Hello all! I've recently adopted an adorable Russian (Jezebel!) whose beak is overgrown. I already feed on slate, but her beak never really touches the stone while eating. 

I've read everything (in the forums and elsewhere) I can find on the subject of beak trimming, but I'm unsure of what to do, particularly in terms of how severe the beak overgrowth should be before it needs a trim. If it will need to be trimmed, what's the best method for this kind of overgrowth? I have Emory boards, toenail clippers, and stainless cuticle trimmers all at my disposal. 

I have looked into it extensively, and there are no reptile vets near me who have experience doing that specific thing. Especially if filing is feasible, I'd be comfortable trying it myself--but I just need to know what method is best! I also see that the beak has grown outwards instead of down, but how can that be corrected (as it looks like the whole beak just grows slightly outward)? Would I file a bit of the front of the beak as well?

Any input and advice is GREATLY appreciated!!!


----------



## Nicole M (Jun 11, 2016)

(Oh, and the stuff around the eyes in some of those pics was coco coir--Jez had just dug a nice big burrow)


----------



## Yvonne G (Jun 11, 2016)

With the toe nail nippers I start at the back on one side and just nip out triangular chunks, working my way around the front and ending up at the back of the other side. Just take off a small nip at first. Repeat as many times as necessary until you have it where you want it. Then you can smooth it out with a Dremmel or emory board.


----------



## martaemha (Jun 12, 2016)

I don't think there's anything you can do about the beak growing outward. Some torts (usually those that have been fed inappropriate diet in the past) have slightly displaced beaks. If she eats on her own I wouldn't worry too much about it. Apart from the great advice on trimming from Yvonne G, in the future I would give Jezebel unchopped greens. The hard parts of plants help keep the beak in shape.
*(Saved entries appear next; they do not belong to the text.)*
theorem quotient_self {B : Nat} (hB : B ≤ 16) : rne64 (2 ^ B) (2 ^ B) = 0x3FF0000000000000#64 := by
  have hpos := Nat.two_pow_pos B
  refine value64_injective (quotient_finite hB hpos) ⟨by decide, by decide⟩ ?_
  rw [value64_one, (quotient_eq_one_iff hB hpos le_rfl).2 rfl]

/-! ### The product `m * LN64(q)` (R123) -/

theorem mulNat64_zero (n : Nat) : mulNat64 n 0#64 = 0#64 := by
  rw [mulNat64, num64_eq, significand_zero, Nat.zero_mul, Nat.mul_zero, rne64_zero]

section
variable {B : Nat} {x : Word64} (hB : B ≤ 16) (hlt : value64 x < 12)
include hB hlt

theorem product_range : 2 ^ B * num64 x ≤ den64 x * 2 ^ 1023 := by
  have hnum : num64 x ≤ 12 * den64 x := by
    rw [value64, div_lt_iff₀ (Nat.cast_pos.2 (den64_pos x))] at hlt
    exact_mod_cast hlt.le
  refine range_of_le (j := 20) (by norm_num) ?_
  calc 2 ^ B * num64 x ≤ 2 ^ 16 * (12 * den64 x) := Nat.mul_le_mul (Nat.pow_le_pow_right two_pos hB) hnum
    _ ≤ den64 x * 2 ^ 20 := by omega

/-- The product is exact: a power of two moves the exponent alone, and the range ends far above `2^16 * 12`. -/
theorem value64_mulNat64 : value64 (mulNat64 (2 ^ B) x) = 2 ^ B * value64 x := by
  have hexp : effExp x < 1075 := effExp_lt_of_value64_lt (by norm_num) (by rw [unit64_1075]; linarith)
  have hvalue : 2 ^ B * value64 x = significand x * unit64 (effExp x + B) := by
    rw [value64_eq, unit64_add, mul_left_comm]
  refine value64_rne64_eq (den64_pos x).ne' (product_range hB hlt) ?_ ?_
  · rw [hvalue]
    exact representable64_mul_unit (by have := effExp_pos x; omega) (by omega) (significand_lt x).le
  · rw [Nat.cast_mul, Nat.cast_pow, Nat.cast_ofNat, mul_div_assoc, value64]

theorem mulNat64_normalOrZero (hpos : 1 ≤ B) (hx : NormalOrZero64 x) : NormalOrZero64 (mulNat64 (2 ^ B) x) := by
  obtain ⟨hfinite, rfl | hnormal⟩ := hx
  · rw [mulNat64_zero]
    exact ⟨hfinite, .inl rfl⟩
  · refine normalOrZero64_of_le (rne64_finite (den64_pos x).ne' (product_range hB hlt)) ?_
    have htwo : (2 : ℚ) ≤ 2 ^ B := le_self_pow₀ one_le_two (by omega)
    calc 2 ^ 52 * unit64 2 = 2 * (2 ^ 52 * unit64 1) := by rw [unit64_succ, mul_left_comm]
      _ ≤ 2 ^ B * value64 x := mul_le_mul htwo (le_value64_of_normal hnormal)
          (mul_nonneg (by positivity) (unit64_pos 1).le) (by positivity)
      _ = value64 (mulNat64 (2 ^ B) x) := (value64_mulNat64 hB hlt).symm

end

/-! ### The size of this block's logarithm (R123, R127) -/

theorem div_le_div_of_cross {m n p q : Nat} (hp : 0 < p) (hq : 0 < q) (h : m * q ≤ n * p) : m / p ≤ n / q := by
  rw [Nat.le_div_iff_mul_le hq]
  refine Nat.le_of_mul_le_mul_right (c := p) ?_ hp
  calc m / p * q * p = m / p * p * q := Nat.mul_right_comm _ _ _
    _ ≤ m * q := Nat.mul_le_mul_right _ (Nat.div_mul_le_self m p)
    _ ≤ n * p := h

section
variable {a b : Nat} (hb : 0 < b) (h : 3 * a ≤ b)
include hb h

/-- Horner's sum grows with its argument, here up to `1/3`. -/
theorem artanhHorner_le (n k : Nat) : artanhHorner a b n k ≤ artanhHorner 1 3 n k := by
  induction n generalizing k with
  | zero => exact le_rfl
  | succ n ih =>
    have hsquare : 9 * (a * a) ≤ b * b := by
      calc 9 * (a * a) = 3 * a * (3 * a) := by ring
        _ ≤ b * b := Nat.mul_le_mul h h
    refine Nat.add_le_add_left (div_le_div_of_cross (Nat.mul_pos hb hb) (by norm_num) ?_) _
    calc artanhHorner a b n (k + 1) * (a * a) * (3 * 3) = artanhHorner a b n (k + 1) * (9 * (a * a)) := by ring
      _ ≤ artanhHorner 1 3 n (k + 1) * (b * b) := Nat.mul_le_mul (ih _) hsquare
      _ = artanhHorner 1 3 n (k + 1) * (1 * 1) * (b * b) := by ring

theorem artanhLow_le : artanhLow a b ≤ artanhLow 1 3 := by
  refine div_le_div_of_cross hb (by norm_num) ?_
  calc 2 * a * artanhHorner a b Config.lnTerms 0 * 3 = 2 * (3 * a) * artanhHorner a b Config.lnTerms 0 := by ring
    _ ≤ 2 * b * artanhHorner 1 3 Config.lnTerms 0 :=
        Nat.mul_le_mul (Nat.mul_le_mul_left _ h) (artanhHorner_le hb h _ _)
    _ = 2 * 1 * artanhHorner 1 3 Config.lnTerms 0 * b := by ring

end

theorem artanhLow_zero (b : Nat) : artanhLow 0 b = 0 := by
  rw [artanhLow, Nat.mul_zero, Nat.zero_mul, Nat.zero_div]

/-- 17 logarithms of 2 stay below 12 with room for the rounding. -/
theorem artanhLow_one_three_le : 17 * artanhLow 1 3 * 2 ^ 3 ≤ 95 * 2 ^ 128 := by decide +kernel

theorem lnExp_le {q : Word64} (h : value64 q ≤ 65536) : lnExp q ≤ 16 := by
  have hunit : unit64 (1040 + 35) = 2 ^ 35 * unit64 1040 := unit64_add 1040 35
  have hexp : effExp q < 1040 := effExp_lt_of_value64_lt (by norm_num) (by
    rw [unit64_1075] at hunit
    linarith)
  rw [effExp] at hexp
  unfold lnExp
  omega

theorem lnLow_le {q : Word64} (h : value64 q ≤ 65536) : lnLow q ≤ 17 * artanhLow 1 3 := by
  have hsig := significand_lt q
  calc lnLow q ≤ 16 * artanhLow 1 3 + artanhLow 1 3 :=
        Nat.add_le_add (Nat.mul_le_mul_right _ (lnExp_le h)) (artanhLow_le (by positivity) (by omega))
    _ = 17 * artanhLow 1 3 := by ring

theorem ln64_eq (q : Word64) : ln64 q = rne64 (lnLow q) (2 ^ 128) := congrArg (rne64 _) (Nat.one_shiftLeft _)

theorem ln64_one : ln64 0x3FF0000000000000#64 = 0#64 := by
  have hexp : lnExp 0x3FF0000000000000#64 = 0 := by decide
  have hsig : significand 0x3FF0000000000000#64 - 2 ^ 52 = 0 := by decide
  rw [ln64_eq, lnLow, hexp, hsig, artanhLow_zero, Nat.zero_mul, rne64_zero]

section
variable {q : Word64} (h : value64 q ≤ 65536)
include h

theorem lnLow_range : lnLow q ≤ 2 ^ 128 * 2 ^ 1023 := by
  refine range_of_le (j := 4) (by norm_num) ?_
  have := lnLow_le h
  have := artanhLow_one_three_le
  omega

theorem ln64_finite : Finite64 (ln64 q) := ln64_eq q ▸ rne64_finite (by positivity) (lnLow_range h)

theorem ln64_lt : value64 (ln64 q) < 12 := by
  have hrep : Representable64 (95 / 2 ^ 3) :=
      mod_cast representable64_div (k := 95) (j := 3) (by norm_num) (by norm_num)
  have hlow : lnLow q * 2 ^ 3 ≤ 95 * 2 ^ 128 :=
    (Nat.mul_le_mul_right _ (lnLow_le h)).trans artanhLow_one_three_le
  have hle : value64 (ln64 q) ≤ 95 / 2 ^ 3 := by
    rw [ln64_eq]
    refine value64_rne64_le (by positivity) (lnLow_range h) hrep ?_
    rw [div_le_div_iff₀ (by positivity) (by positivity)]
    exact_mod_cast hlow
  exact hle.trans_lt (by norm_num)

theorem ln64_normalOrZero : NormalOrZero64 (ln64 q) := by
  obtain hzero | hpos := (lnLow q).eq_zero_or_pos
  · refine ⟨ln64_finite h, .inl ?_⟩
    rw [ln64_eq, hzero, rne64_zero]
  · have hrep : Representable64 (1 / 2 ^ 128) :=
      mod_cast representable64_div (k := 1) (j := 128) (by norm_num) (by norm_num)
    refine normalOrZero64_of_le (ln64_finite h) (normal_threshold_le.trans ?_)
    rw [ln64_eq]
    refine le_value64_rne64 (by positivity) (lnLow_range h) hrep ?_
    rw [Nat.cast_pow, Nat.cast_ofNat]
    gcongr
    exact_mod_cast hpos

end

/-! ### The estimate (R123 to R126) -/

/-- Settles O45: the test on integers is the one on values, the quotient is rounded between the encodings of 1 and `m`, and the
product with a power of two is exact. -/
theorem estimateTakesTheSmallRangeBranch : Obligations.EstimateTakesTheSmallRangeBranch := by
  intro s hs hc
  obtain ⟨-, hB⟩ := hs.precLegal hc
  refine ⟨fun hsmall => ?_, estimateWith_of_not_smallRange _⟩
  have hpos := hsmall.2
  have hle := zeroCount_le s.reg s.prec.toNat
  have hq := quotient_le_65536 hB hpos
  refine ⟨rne64 (2 ^ s.prec.toNat) (zeroCount s.reg s.prec.toNat), quotient_isRne64 hB hpos,
    one_le_quotient hB hpos hle, quotient_le hB hpos, quotient_eq_one_iff hB hpos hle, fun _ hlt => ?_, fun hd => ?_⟩
  · rw [estimateWith_of_smallRange _ hsmall, value64_mulNat64 hB hlt]
  · exact ⟨by rw [hd, lnOf_nil], ln64_finite hq, ln64_lt hq⟩

theorem estimateWith_normalOrZero {ln : Word64 → Word64} {reg : Memory} {B : Nat} (hlo : 4 ≤ B) (hB : B ≤ 16)
    (hln : 0 < zeroCount reg B → NormalOrZero64 (ln (rne64 (2 ^ B) (zeroCount reg B))) ∧
      value64 (ln (rne64 (2 ^ B) (zeroCount reg B))) < 12) : NormalOrZero64 (estimateWith ln reg B) := by
  by_cases hsmall : value64 (rawEstimate reg B) ≤ 5 / 2 * 2 ^ B ∧ 0 < zeroCount reg B
  · obtain ⟨hnormal, hlt⟩ := hln hsmall.2
    rw [estimateWith_of_smallRange _ hsmall]
    exact mulNat64_normalOrZero hB hlt (by omega) hnormal
  · rw [estimateWith_of_not_smallRange _ hsmall]
    exact rawEstimate_normal reg hB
I never trim the beak of my older Russian - she struggles with her food and cuttlebone so much that she does the trimming for herself!


----------



## Nicole M (Jun 12, 2016)

Yvonne G said:


> With the toe nail nippers I start at the back on one side and just nip out triangular chunks, working my way around the front and ending up at the back of the other side. Just take off a small nip at first. Repeat as many times as necessary until you have it where you want it. Then you can smooth it out with a Dremmel or emory board.
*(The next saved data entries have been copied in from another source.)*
-- ==== Sys2Proof/Word.lean ====
section
/-! DEFINITION. The word types of ArmAes-CORE and the types of register and key-slot numbers. -/

namespace Sys2Proof

/-- One byte of the engine memory (R7, R70). -/
abbrev Byte := BitVec 8

/-- A 32-bit word: a descriptor word, an engine address, a window register (R31, R70, R100). -/
abbrev Word := BitVec 32

/-- The 128-bit value of a 16-byte block: byte 0 is bits [127:120], byte 15 is bits [7:0] (R8). -/
abbrev Block := BitVec 128

/-- A block register number, V0 .. V15 (R43, R107). -/
abbrev VReg := Fin 16

/-- A key slot number, KS0 .. KS15 (R45). -/
abbrev SlotIx := Fin 16

end Sys2Proof
end

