-- ==== Sys2Proof/Syntax.lean ====
section
/-! DEFINITION. The commands of ArmAes-CORE, one constructor per row of spec/opcode_table.json. -/

namespace Sys2Proof

/-- A decoded command.  Register and slot numbers are 4-bit header fields, `tlen` is the 5-bit TLEN field (its legal
range 1..16 is an argument check, R356), `we` and `wd` are KEXP's flags FL0 and FL1. -/
inductive Instr where
  /-- R324 -/
  | nop
  /-- R325 -/
  | halt
  /-- R186: `KEXP ksK, [KEY], KLEN {, enc} {, dec}` -/
  | kexp (ks : SlotIx) (we wd : Bool) (key klen : Word)
  /-- R187: `KRK vD, ksK, enc|dec, J` -/
  | krk (vd : VReg) (ks : SlotIx) (dir : Dir) (j : Fin 16)
  /-- R152 -/
  | aese1 (vd va : VReg) (ks : SlotIx)
  /-- R153 -/
  | aese2 (vd va : VReg) (ks : SlotIx)
  /-- R154 -/
  | aese4 (vd va : VReg) (ks : SlotIx)
  /-- R155 -/
  | aese8 (vd va : VReg) (ks : SlotIx)
  /-- R156 -/
  | aesd1 (vd va : VReg) (ks : SlotIx)
  /-- R157 -/
  | aesd2 (vd va : VReg) (ks : SlotIx)
  /-- R158 -/
  | aesd4 (vd va : VReg) (ks : SlotIx)
  /-- R159 -/
  | aesd8 (vd va : VReg) (ks : SlotIx)
  /-- R210 -/
  | gmul (vd va vb : VReg)
  /-- R211 -/
  | gred4 (vd va vb : VReg)
  /-- R212 -/
  | dbl (vd va : VReg)
  /-- R213 -/
  | dblx (vd va : VReg)
  /-- R214 -/
  | dblx8 (vd va : VReg)
  /-- R237 -/
  | vinc32 (vd va : VReg)
  /-- R320: `VLD vD, [ADDR]` -/
  | vld (vd : VReg) (addr : Word)
  /-- R321: `VST vA, [ADDR]` -/
  | vst (va : VReg) (addr : Word)
  /-- R322 -/
  | vxor (vd va vb : VReg)
  /-- R238 -/
  | gcmEnc (ks : SlotIx) (tlen : BitVec 5) (b : AeadBufs)
  /-- R239 -/
  | gcmDec (ks : SlotIx) (tlen : BitVec 5) (b : AeadBufs) (res : Word)
  /-- R270 -/
  | ocbEnc (ks : SlotIx) (tlen : BitVec 5) (b : AeadBufs)
  /-- R271 -/
  | ocbDec (ks : SlotIx) (tlen : BitVec 5) (b : AeadBufs) (res : Word)
  /-- R298: `ks` is the data key, `kt` the tweak key -/
  | xtsEnc (ks kt : SlotIx) (b : XtsBufs)
  /-- R299 -/
  | xtsDec (ks kt : SlotIx) (b : XtsBufs)
deriving DecidableEq, Repr

end Sys2Proof
end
Thank you! This is extremely helpful. I'll get on it.  I'm worried about accidentally getting the quick since I can't see it, but I guess all I can do is take out super small chunks for now.


----------



## Nicole M (Jun 12, 2016)

martaemha said:


> I don't think there's anything you can do about the beak growing outward. Some torts (usually those that have been fed inappropriate diet in the past) have slightly displaced beaks. If she eats on her own I wouldn't worry too much about it. Apart from the great advice on trimming from Yvonne G, in the future I would give Jezebel unchopped greens. The hard parts of plants help keep the beak in shape. I never trim the beak of my older Russian - she struggles with her food and cuttlebone so much that she does the trimming for herself!
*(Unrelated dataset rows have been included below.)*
-- ==== Sys2Proof/Laws/Run.lean ====
section
/-! SUPPORT. The rest of a run as an iterated Engine step, and the ranges that a run notes. -/

namespace Sys2Proof.Machine

theorem inRanges_iff {rs : List Range} {a : Nat} : inRanges rs a = true ↔ InRanges rs a := by
  simp [inRanges, InRanges]

/-- A step whose fetch succeeds (R332). -/
theorem engineStep_ok {s t : State} {i : Instr} (hp : s.phase = .running) (hf : fetch s = .ok i)
    (he : exec i s = .next t) : engineStep s = .next (noteFetch s (noteCommand i t)) := by
  simp only [engineStep, hp, hf, he]

/-- A step whose fetch fails (R332, R360). -/
theorem engineStep_error {s : State} {e : ErrCode} (hp : s.phase = .running) (hf : fetch s = .error e) :
    engineStep s = .next (noteFetch s (errorStop e s)) := by
  simp only [engineStep, hp, hf]

/-- No command touches the notes of the run. -/
theorem exec_notes {i : Instr} {s t : State} (h : exec i s = .next t) :
    t.runReads = s.runReads ∧ t.runWrites = s.runWrites := by
  rcases exec_cases i s with ⟨_, h2⟩ | ⟨_, _, h2⟩ <;> rw [h2] at h <;> cases h
  · rw [effectOf_eq]; exact ⟨rfl, rfl⟩
  · exact ⟨rfl, rfl⟩

/-- A command that leaves the Engine running completes. -/
theorem completes_of_running {i : Instr} {s t : State} (h : exec i s = .next t) (hp : t.phase = .running) :
    Completes i s := by
  rcases exec_cases i s with ⟨hc, _⟩ | ⟨_, _, h2⟩
  · exact hc
  · rw [h2] at h; cases h; cases hp

theorem runOne_of_next {s t : State} (h : engineStep s = .next t) : runOne s = t := by simp [runOne, h]

theorem engineStep_eq_runOne (s : State) : engineStep s = .next (runOne s) := by
  obtain ⟨t, h⟩ := engineStep_total s
  rw [runOne_of_next h, h]

theorem runOne_idle {s : State} (h : s.phase = .idle) : runOne s = s := runOne_of_next (engineStep_idle h)

theorem iterate_runOne_idle {s : State} (h : s.phase = .idle) (n : Nat) : runOne^[n] s = s :=
  Function.iterate_fixed (runOne_idle h) n

/-- `2^k` Engine steps. -/
theorem runPow_eq (k : Nat) (s : State) : runPow k s = runOne^[2 ^ k] s := by
  induction k generalizing s with
  | zero => rfl
  | succ k ih =>
    rw [runPow, pow_succ, Nat.mul_two, Function.iterate_add_apply, ih]
    split
    · rename_i h; exact (iterate_runOne_idle h _).symm
    · exact ih _

/-- At least as many Engine steps as levels are left. -/
theorem runFrom_eq (n k : Nat) (s : State) : ∃ m, 2 ^ (k + n) ≤ m + 2 ^ k ∧ runFrom n k s = runOne^[m] s := by
  induction n generalizing k s with
  | zero => exact ⟨0, by simp, rfl⟩
  | succ n ih =>
    rw [runFrom, runPow_eq]
    split
    · rename_i h
      refine ⟨2 ^ (k + (n + 1)) + 2 ^ k, by rw [Nat.add_assoc]; exact Nat.le_add_right _ _, ?_⟩
      rw [Function.iterate_add_apply, iterate_runOne_idle h]
    · obtain ⟨m, h1, h2⟩ := ih (k + 1) (runOne^[2 ^ k] s)
      refine ⟨m + 2 ^ k, ?_, ?_⟩
      · rw [show k + 1 + n = k + (n + 1) by omega] at h1
        rw [pow_succ] at h1; omega
      · rw [h2, ← Function.iterate_add_apply]

theorem iterate_of_runEndsIn {n : Nat} {s t : State} (h : RunEndsIn n s t) : runOne^[n] s = t ∧ t.phase = .idle := by
  induction n generalizing s with
  | zero => obtain ⟨h, rfl⟩ := h; exact ⟨rfl, h⟩
  | succ n ih =>
    obtain ⟨_, u, h1, h2⟩ := h
    rw [Function.iterate_succ_apply, runOne_of_next h1]; exact ih h2

theorem runFrom_of_runEndsIn {n k : Nat} {s t : State} (h : RunEndsIn n s t) (hn : n < 2 ^ k) :
    runFrom k 0 s = t := by
  obtain ⟨m, h1, h2⟩ := runFrom_eq k 0 s
  obtain ⟨h3, h4⟩ := iterate_of_runEndsIn h
  rw [Nat.zero_add, pow_zero] at h1
  rw [h2, show m = (m - n) + n by omega, Function.iterate_add_apply, h3, iterate_runOne_idle h4]

/-- The rest of a run that ends is the state in which it ends (R334). -/
theorem wholeRun_of_runEndsIn {n : Nat} {s t : State} (h : RunEndsIn n s t) (hn : n < 2 ^ 64) : wholeRun s = t := by
  have key : ∀ k, 64 ≤ k → runFrom k 0 s = t := fun k hk =>
    runFrom_of_runEndsIn h (hn.trans_le (Nat.pow_le_pow_right (by decide) hk))
  exact key runLevels (by decide)

end Sys2Proof.Machine
end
Working on unchopped greens currently! I haven't given her anything else (except a few dandelions and some bagged salad mix on top of the unchopped greens) since getting her, but I know she was fed an inappropriate diet in the past... Poor thing. The rescue said that when they got her, nothing but carrot chunks were coming out of her during soaks!


----------



## Linhdan Nguyen (Jun 14, 2016)

Greens with stems work also! KALE STEMS! Those always get my tortoises working.


----------



## Nicole M (Jun 25, 2016)

Beak's much better now!


----------



## jezebellemom (Jun 25, 2016)

that feeling when your tortoise co parent always beats you to forum updates


----------



## Nicole M (Jun 25, 2016)

jezebellemom said:


> that feeling when your tortoise co parent always beats you to forum updates


Sorry, honey! Hahahaha


----------